Start of Records provided

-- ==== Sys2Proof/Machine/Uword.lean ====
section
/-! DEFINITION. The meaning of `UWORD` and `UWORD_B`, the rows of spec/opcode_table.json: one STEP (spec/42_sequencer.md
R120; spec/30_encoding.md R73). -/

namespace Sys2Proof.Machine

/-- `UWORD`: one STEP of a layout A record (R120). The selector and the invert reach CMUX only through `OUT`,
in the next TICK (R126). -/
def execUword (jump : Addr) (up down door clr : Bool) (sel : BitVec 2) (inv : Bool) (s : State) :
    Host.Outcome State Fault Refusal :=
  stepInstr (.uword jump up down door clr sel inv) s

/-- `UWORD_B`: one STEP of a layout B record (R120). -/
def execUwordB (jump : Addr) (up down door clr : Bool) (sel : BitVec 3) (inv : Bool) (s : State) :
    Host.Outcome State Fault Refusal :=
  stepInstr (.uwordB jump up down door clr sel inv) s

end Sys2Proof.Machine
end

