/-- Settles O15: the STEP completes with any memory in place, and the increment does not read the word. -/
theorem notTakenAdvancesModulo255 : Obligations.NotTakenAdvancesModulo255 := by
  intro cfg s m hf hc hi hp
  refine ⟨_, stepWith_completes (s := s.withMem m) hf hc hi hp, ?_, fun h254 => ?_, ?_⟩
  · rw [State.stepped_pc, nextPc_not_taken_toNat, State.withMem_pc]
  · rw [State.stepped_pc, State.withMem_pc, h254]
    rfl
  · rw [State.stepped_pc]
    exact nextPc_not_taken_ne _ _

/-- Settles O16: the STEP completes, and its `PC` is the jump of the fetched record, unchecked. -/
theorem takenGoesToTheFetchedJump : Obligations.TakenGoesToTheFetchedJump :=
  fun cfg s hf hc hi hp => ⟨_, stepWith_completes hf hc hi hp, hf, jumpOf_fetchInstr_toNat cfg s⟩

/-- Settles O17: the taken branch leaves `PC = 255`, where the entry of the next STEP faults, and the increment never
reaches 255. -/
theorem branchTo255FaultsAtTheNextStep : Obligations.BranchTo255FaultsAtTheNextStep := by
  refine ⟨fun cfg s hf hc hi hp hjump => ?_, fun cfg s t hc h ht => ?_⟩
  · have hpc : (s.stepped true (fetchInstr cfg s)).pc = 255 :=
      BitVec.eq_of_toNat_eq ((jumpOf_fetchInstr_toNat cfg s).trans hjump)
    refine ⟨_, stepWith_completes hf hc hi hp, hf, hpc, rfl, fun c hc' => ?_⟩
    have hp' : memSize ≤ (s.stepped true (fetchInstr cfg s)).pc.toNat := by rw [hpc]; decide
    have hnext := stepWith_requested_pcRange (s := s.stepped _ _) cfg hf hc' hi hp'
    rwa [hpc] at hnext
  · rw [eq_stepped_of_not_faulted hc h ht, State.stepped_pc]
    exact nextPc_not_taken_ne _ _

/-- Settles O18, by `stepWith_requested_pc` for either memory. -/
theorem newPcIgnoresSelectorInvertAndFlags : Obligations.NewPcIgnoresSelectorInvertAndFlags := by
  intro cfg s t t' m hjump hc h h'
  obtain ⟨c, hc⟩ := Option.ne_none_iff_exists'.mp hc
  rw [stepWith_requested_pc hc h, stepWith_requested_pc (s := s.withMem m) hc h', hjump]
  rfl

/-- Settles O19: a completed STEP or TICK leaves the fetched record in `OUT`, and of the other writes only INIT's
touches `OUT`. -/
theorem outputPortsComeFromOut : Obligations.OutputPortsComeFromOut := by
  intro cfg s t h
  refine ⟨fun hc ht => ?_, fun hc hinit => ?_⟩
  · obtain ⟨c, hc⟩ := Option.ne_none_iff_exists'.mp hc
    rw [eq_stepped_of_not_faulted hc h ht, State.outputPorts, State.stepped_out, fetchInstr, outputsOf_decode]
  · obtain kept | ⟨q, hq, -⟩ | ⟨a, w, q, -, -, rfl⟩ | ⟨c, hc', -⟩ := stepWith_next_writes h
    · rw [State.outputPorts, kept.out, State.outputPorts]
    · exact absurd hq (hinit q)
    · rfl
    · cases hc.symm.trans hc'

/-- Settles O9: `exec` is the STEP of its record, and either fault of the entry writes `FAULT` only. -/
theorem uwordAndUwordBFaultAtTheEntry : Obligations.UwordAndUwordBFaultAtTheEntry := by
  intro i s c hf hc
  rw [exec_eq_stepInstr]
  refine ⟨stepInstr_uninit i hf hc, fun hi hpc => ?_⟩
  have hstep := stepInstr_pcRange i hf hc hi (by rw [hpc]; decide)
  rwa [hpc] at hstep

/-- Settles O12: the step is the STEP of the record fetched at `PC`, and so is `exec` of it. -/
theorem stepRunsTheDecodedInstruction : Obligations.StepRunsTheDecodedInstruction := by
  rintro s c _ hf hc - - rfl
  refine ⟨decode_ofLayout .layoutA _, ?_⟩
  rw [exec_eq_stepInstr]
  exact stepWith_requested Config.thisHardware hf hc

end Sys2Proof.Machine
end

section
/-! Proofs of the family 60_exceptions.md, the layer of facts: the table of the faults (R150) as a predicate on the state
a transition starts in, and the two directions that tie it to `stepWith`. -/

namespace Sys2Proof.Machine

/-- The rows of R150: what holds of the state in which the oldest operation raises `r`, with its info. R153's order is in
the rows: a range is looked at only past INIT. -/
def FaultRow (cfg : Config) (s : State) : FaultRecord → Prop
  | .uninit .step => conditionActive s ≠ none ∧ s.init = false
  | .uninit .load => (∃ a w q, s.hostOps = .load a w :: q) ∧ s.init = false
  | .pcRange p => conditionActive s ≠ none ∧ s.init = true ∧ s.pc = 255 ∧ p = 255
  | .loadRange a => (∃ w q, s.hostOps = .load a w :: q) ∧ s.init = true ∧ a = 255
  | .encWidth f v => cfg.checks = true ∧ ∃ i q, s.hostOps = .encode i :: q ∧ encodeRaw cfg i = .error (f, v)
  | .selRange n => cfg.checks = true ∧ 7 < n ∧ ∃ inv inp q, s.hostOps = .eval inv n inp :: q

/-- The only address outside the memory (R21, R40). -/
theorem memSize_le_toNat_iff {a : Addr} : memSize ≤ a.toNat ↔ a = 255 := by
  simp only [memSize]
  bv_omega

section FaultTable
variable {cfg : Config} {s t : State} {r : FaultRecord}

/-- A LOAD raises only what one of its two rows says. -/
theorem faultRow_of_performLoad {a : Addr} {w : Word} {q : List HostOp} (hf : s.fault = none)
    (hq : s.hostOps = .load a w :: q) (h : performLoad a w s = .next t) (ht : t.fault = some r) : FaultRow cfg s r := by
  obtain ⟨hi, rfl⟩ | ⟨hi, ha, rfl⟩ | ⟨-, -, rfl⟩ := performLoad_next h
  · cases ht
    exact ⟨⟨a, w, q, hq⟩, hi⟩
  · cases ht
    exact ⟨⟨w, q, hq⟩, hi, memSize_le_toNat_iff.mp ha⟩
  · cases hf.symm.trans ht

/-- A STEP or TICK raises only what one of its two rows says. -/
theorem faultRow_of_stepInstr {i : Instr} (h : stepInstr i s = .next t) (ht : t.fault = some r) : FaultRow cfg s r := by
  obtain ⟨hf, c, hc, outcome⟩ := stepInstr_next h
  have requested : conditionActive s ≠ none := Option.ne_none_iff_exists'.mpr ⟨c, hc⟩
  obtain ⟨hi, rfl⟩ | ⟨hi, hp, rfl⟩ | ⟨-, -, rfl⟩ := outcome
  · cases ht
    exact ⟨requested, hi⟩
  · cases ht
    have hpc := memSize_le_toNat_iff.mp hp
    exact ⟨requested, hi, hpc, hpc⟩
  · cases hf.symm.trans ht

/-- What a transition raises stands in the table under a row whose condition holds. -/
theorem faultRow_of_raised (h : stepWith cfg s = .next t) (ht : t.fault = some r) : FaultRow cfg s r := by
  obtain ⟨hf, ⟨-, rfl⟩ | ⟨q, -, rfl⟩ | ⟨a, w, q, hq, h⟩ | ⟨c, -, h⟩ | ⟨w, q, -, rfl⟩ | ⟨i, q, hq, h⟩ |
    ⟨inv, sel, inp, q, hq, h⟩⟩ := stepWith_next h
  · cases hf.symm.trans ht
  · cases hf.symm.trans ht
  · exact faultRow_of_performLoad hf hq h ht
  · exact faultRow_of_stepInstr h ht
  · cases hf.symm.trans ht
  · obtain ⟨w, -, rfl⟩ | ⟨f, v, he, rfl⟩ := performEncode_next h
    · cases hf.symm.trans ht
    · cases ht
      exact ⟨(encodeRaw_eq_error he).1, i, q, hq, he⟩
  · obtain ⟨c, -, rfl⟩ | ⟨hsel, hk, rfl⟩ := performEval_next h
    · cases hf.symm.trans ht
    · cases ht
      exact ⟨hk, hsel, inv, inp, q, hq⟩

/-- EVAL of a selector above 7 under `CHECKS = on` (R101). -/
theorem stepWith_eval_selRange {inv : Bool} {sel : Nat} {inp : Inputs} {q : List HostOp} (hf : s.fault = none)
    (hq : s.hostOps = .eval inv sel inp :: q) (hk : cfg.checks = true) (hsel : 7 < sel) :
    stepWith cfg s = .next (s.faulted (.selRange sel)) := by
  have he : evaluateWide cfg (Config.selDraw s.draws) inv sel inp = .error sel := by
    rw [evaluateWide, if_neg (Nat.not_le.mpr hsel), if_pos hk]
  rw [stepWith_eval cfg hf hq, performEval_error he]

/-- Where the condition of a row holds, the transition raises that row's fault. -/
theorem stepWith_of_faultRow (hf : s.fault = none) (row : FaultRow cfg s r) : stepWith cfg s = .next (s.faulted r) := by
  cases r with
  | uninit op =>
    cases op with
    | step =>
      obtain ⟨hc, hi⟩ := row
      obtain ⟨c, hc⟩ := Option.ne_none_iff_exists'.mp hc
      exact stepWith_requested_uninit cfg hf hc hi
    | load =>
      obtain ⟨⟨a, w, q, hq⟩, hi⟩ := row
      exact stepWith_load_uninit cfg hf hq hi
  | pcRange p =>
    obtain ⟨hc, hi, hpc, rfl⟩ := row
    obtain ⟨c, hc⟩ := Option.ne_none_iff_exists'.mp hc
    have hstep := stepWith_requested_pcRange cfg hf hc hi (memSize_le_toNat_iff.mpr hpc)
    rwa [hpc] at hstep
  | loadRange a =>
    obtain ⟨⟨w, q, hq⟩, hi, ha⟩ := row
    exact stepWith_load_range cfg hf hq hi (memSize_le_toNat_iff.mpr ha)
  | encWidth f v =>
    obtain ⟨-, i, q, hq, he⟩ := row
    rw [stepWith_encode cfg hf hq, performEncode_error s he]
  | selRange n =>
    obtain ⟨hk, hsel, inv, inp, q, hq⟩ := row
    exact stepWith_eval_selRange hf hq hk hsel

End of Records provided

Taking the entries above, write out exactly the lines starting with the line containing "rw [stepWith_requested_pc hc" and going on through the line containing "-⟩ := stepWith_next_writes h", both included, and nothing else.

▸ **Solution for this task**:
  rw [stepWith_requested_pc hc h, stepWith_requested_pc (s := s.withMem m) hc h', hjump]
  rfl

/-- Settles O19: a completed STEP or TICK leaves the fetched record in `OUT`, and of the other writes only INIT's
touches `OUT`. -/
theorem outputPortsComeFromOut : Obligations.OutputPortsComeFromOut := by
  intro cfg s t h
  refine ⟨fun hc ht => ?_, fun hc hinit => ?_⟩
  · obtain ⟨c, hc⟩ := Option.ne_none_iff_exists'.mp hc
    rw [eq_stepped_of_not_faulted hc h ht, State.outputPorts, State.stepped_out, fetchInstr, outputsOf_decode]
  · obtain kept | ⟨q, hq, -⟩ | ⟨a, w, q, -, -, rfl⟩ | ⟨c, hc', -⟩ := stepWith_next_writes h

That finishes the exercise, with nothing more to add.